Stored items:

----

-- ==== Sys2Proof/Laws/Ops.lean ====
section
/-! SUPPORT. What each shared operation can do, said once: sequencing, the environment's answers, the
hand-over of a frame, and the composite channel writes with the fields they leave alone. -/

namespace Sys2Proof.Machine

@[simp] theorem andThen_next (s : State) (f : State → Host.Outcome State Fault Refusal) : andThen (.next s) f = f s := rfl

@[simp] theorem andThen_fault (r : Fault) (f : State → Host.Outcome State Fault Refusal) : andThen (.fault r) f = .fault r := rfl

@[simp] theorem andThen_refused (r : Refusal) (f : State → Host.Outcome State Fault Refusal) :
    andThen (.refused r) f = .refused r := rfl

/-- A sequence answers a next state exactly when both parts do. -/
theorem andThen_eq_next (o : Host.Outcome State Fault Refusal) (f : State → Host.Outcome State Fault Refusal) (t : State) :
    andThen o f = .next t ↔ ∃ s, o = .next s ∧ f s = .next t := by
  cases o <;> simp

/-- Sequencing associates. -/
theorem andThen_assoc (o : Host.Outcome State Fault Refusal) (f g : State → Host.Outcome State Fault Refusal) :
    andThen (andThen o f) g = andThen o fun s => andThen (f s) g := by
  cases o <;> rfl

/-- A sequence ends in `next`, and leaves the outcome as it is. -/
theorem andThen_pure (o : Host.Outcome State Fault Refusal) : (andThen o fun s => .next s) = o := by
  cases o <;> rfl

@[simp] theorem State.drawRaw_snd (s : State) :
    s.drawRaw.2 = s.withEnv { s.env with adc := s.env.adc.tail, draws := s.env.draws + 1 } := rfl

/-- A raw sample is at most `RAW_MAX` (40_voltage_sampler R105). -/
theorem State.drawRaw_le (s : State) : s.drawRaw.1 ≤ s.cfg.rawMax := Nat.min_le_right _ _

@[simp] theorem State.drawRawGate_snd (s : State) :
    s.drawRawGate.2 = s.withEnv { s.env with gateAdc := s.env.gateAdc.tail, draws := s.env.draws + 1 } := rfl

@[simp] theorem State.drawNow_snd (s : State) :
    s.drawNow.2 = s.withEnv { s.env with clock := s.env.clock.tail, lastNow := s.drawNow.1, draws := s.env.draws + 1 } := rfl

theorem laterOf_left (x y : Instant) : x ≤ laterOf x y := by
  unfold laterOf
  split
  · assumption
  · exact BitVec.le_refl x

theorem laterOf_of_le (x y : Instant) (h : x ≤ y) : laterOf x y = y := if_pos h

/-- The clock never runs backwards (10_state R44). -/
theorem State.drawNow_le (s : State) : s.env.lastNow ≤ s.drawNow.1 := laterOf_left _ _

/-- The transport's moves for a list of frames: all of them are `2N` bytes and the newest is pending, or
there is no move (20_memory R76, 60_exceptions R213). -/
theorem deliverAll_eq (fs : List Frame) (s : State) :
    deliverAll fs s = if ∀ f ∈ fs, f.length = s.frameSize then .next { s with pending := fs.getLast?.or s.pending }
      else .refused .frameLength := by
  induction fs generalizing s with
  | nil => rfl
  | cons f fs ih =>
    have hc : (∀ g ∈ f :: fs, g.length = s.frameSize) ↔ f.length = s.frameSize ∧ ∀ g ∈ fs, g.length = s.frameSize :=
      List.forall_mem_cons
    rw [deliverAll, State.transportDeliver]
    by_cases hf : f.length = s.frameSize
    · rw [if_pos hf, andThen_next, ih, show (s.hold f).frameSize = s.frameSize from rfl]
      by_cases hs : ∀ g ∈ fs, g.length = s.frameSize
      · rw [if_pos hs, if_pos (hc.mpr ⟨hf, hs⟩)]
        cases fs with
        | nil => rfl
        | cons g gs =>
          rw [List.getLast?_cons_cons, List.getLast?_eq_some_getLast (by simp)]
          rfl
      · rw [if_neg hs, if_neg fun h => hs (hc.mp h).2]
    · rw [if_neg hf, if_neg fun h => hf (hc.mp h).1]
      rfl

/-- What the deliveries up to a fetch leave. -/
theorem State.takeDeliveries_eq (s : State) :
    s.takeDeliveries = if ∀ f ∈ s.handedOver, f.length = s.frameSize then
        .next { s with pending := s.handedOver.getLast?, env := s.envAfterFetch }
      else .refused .frameLength := by
  have e : s.handedOver.getLast?.or s.pending = s.handedOver.getLast? := by
    unfold State.handedOver
    cases s.pending <;> cases s.delivered <;> simp [List.getLast?_eq_some_getLast]
  rw [State.takeDeliveries, deliverAll_eq, e]
  split <;> rfl

/-- A sub channel's level of one pin. -/
theorem SubChan.withLevel_eq (c : SubChan) (x : Side) (l : Int) :
    c.withLevel x l = match x with | .a => { c with levelA := l } | .b => { c with levelB := l } := by
  cases x <;> rfl
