-- ==== Sys2Proof/Laws/Decode.lean ====
section
/-! SUPPORT. The bounds that a legal configuration gives (00_scope R8), and the laws of words, bytes and
slots that the encoding claims rest on (30_encoding R81 to R86). -/

namespace Sys2Proof

/-- Legality as its bounds. -/
theorem Config.legal_iff (c : Config) : c.legal = true ↔
    1 ≤ c.dutyMax ∧ c.dutyMax ≤ 32767 ∧ 0 ≤ c.dutyDiffMax ∧ 1 ≤ c.pwmResolution ∧ 0 < c.vMin ∧ 0 < c.vRefMax
      ∧ 0 < c.adcFullScale ∧ 0 ≤ c.emaAlpha ∧ c.emaAlpha ≤ 1 ∧ 1 ≤ c.filtPeriodK ∧ 1 ≤ c.numWords
      ∧ 0 < c.vScaleGate ∧ 0 < c.cyclePeriodUs := by
  simp only [Config.legal, Bool.and_eq_true, decide_eq_true_eq, and_assoc]

/-- The magnitude of an integer, for `omega` (simp writes it as an absolute value). -/
theorem natAbs_le_iff (x y : Int) : (x.natAbs : Int) ≤ y ↔ x ≤ y ∧ -x ≤ y := by omega

/-- A decoded duty is a 16-bit one (00_scope R9). -/
theorem sext16_inWordRange (w : Word16) : inWordRange (sext16 w) := by
  have low := BitVec.le_toInt w
  have high := BitVec.toInt_lt (x := w)
  simp [sext16, inWordRange] at *; omega

/-- Decoding the word of a 16-bit duty gives the duty (00_scope R9). -/
theorem sext16_enc16 (v : Int) (h : inWordRange v) : sext16 (enc16 v) = v := by
  simp only [sext16, enc16, BitVec.toInt_ofInt]
  simp only [inWordRange] at h
  simp only [Int.bmod]; omega

/-- The word of a decoded duty is the word (00_scope R9). -/
theorem enc16_sext16 (w : Word16) : enc16 (sext16 w) = w := by
  simp [enc16, sext16]

/-- A word is its two bytes (20_memory R61). -/
theorem wordOfBytes_bytes (w : Word16) : wordOfBytes (lowByte w) (highByte w) = w := by
  simp only [wordOfBytes, lowByte, highByte]
  apply BitVec.eq_of_getLsbD_eq
  intro i hi
  simp only [BitVec.getLsbD_append, BitVec.getLsbD_extractLsb']
  split
  · simp; omega
  · have : i - 8 < 8 := by omega
    simp [this]; congr 1; omega

theorem lowByte_wordOfBytes (lo hi : Byte) : lowByte (wordOfBytes lo hi) = lo := by
  apply BitVec.eq_of_getLsbD_eq
  intro i h
  simp only [lowByte, wordOfBytes, BitVec.getLsbD_extractLsb', BitVec.getLsbD_append]
  simp [h]

theorem highByte_wordOfBytes (lo hi : Byte) : highByte (wordOfBytes lo hi) = hi := by
  apply BitVec.eq_of_getLsbD_eq
  intro i h
  simp only [highByte, wordOfBytes, BitVec.getLsbD_extractLsb', BitVec.getLsbD_append]
  simp [h]

/-- The first slots are the main channels' (30_encoding R82). -/
theorem slotAt_main (c : Config) (m : Nat) (h : m < c.numMain) : slotAt c m = some (.main m) := by
  simp [slotAt, h]

/-- The slots after them are the sub channels' (30_encoding R82). -/
theorem slotAt_sub (c : Config) (k : Nat) (h : k < c.numSub) : slotAt c (c.numMain + k) = some (.sub k) := by
  simp [slotAt, Config.numWords, h]

/-- What a slot of the frame is (30_encoding R82). -/
theorem slotAt_cases (c : Config) (i : Nat) (h : i < c.numWords) :
    (i < c.numMain ∧ slotAt c i = some (.main i))
      ∨ ∃ k, k < c.numSub ∧ i = c.numMain + k ∧ slotAt c i = some (.sub k) := by
  by_cases hm : i < c.numMain
  · exact .inl ⟨hm, slotAt_main c i hm⟩
  · have : i - c.numMain < c.numSub := by simp only [Config.numWords] at h; omega
    exact .inr ⟨i - c.numMain, this, by omega, by simp [slotAt, hm, h]⟩

/-- Decoding the two bytes of a word at a slot selects the operation of its duty. -/
theorem decode_bytesOf (c : Config) (i : Nat) (w : Word16) (rest : List Byte) (slot : Slot)
    (h : slotAt c i = some slot) : decode c i (bytesOf w ++ rest) = .ok (select c slot (sext16 w), rest) := by
  simp only [decode, bytesOf, List.cons_append, List.nil_append, wordOfBytes_bytes, h]

/-- What a sub-slot duty selects (30_encoding R84). -/
theorem selectSub_cases (c : Config) (k : Nat) (d : Int) :
    (d = c.dutyMax + 1 ∧ 0 < d ∧ selectSub c k d = .subSolOn k)
      ∨ (isSentinel c d ∧ ¬ 0 < d ∧ selectSub c k d = .subSolOff k)
      ∨ (¬ isSentinel c d ∧ selectSub c k d = .subMotor k d) := by
  unfold selectSub
  split
  · exact .inl ⟨by simp only [isSentinel] at *; omega, by simp_all, rfl⟩
  · split
    · rename_i hon hoff
      exact .inr (.inl ⟨hoff, fun h => hon ⟨hoff, h⟩, rfl⟩)
    · exact .inr (.inr ⟨‹_›, rfl⟩)

end Sys2Proof
end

----

= Problem to work on =
Report each line of the records that holds the word "getLast".

= Expected answer =
    deliverAll fs s = if ∀ f ∈ fs, f.length = s.frameSize then .next { s with pending := fs.getLast?.or s.pending }
          rw [List.getLast?_cons_cons, List.getLast?_eq_some_getLast (by simp)]
        .next { s with pending := s.handedOver.getLast?, env := s.envAfterFetch }
  have e : s.handedOver.getLast?.or s.pending = s.handedOver.getLast? := by
    cases s.pending <;> cases s.delivered <;> simp [List.getLast?_eq_some_getLast]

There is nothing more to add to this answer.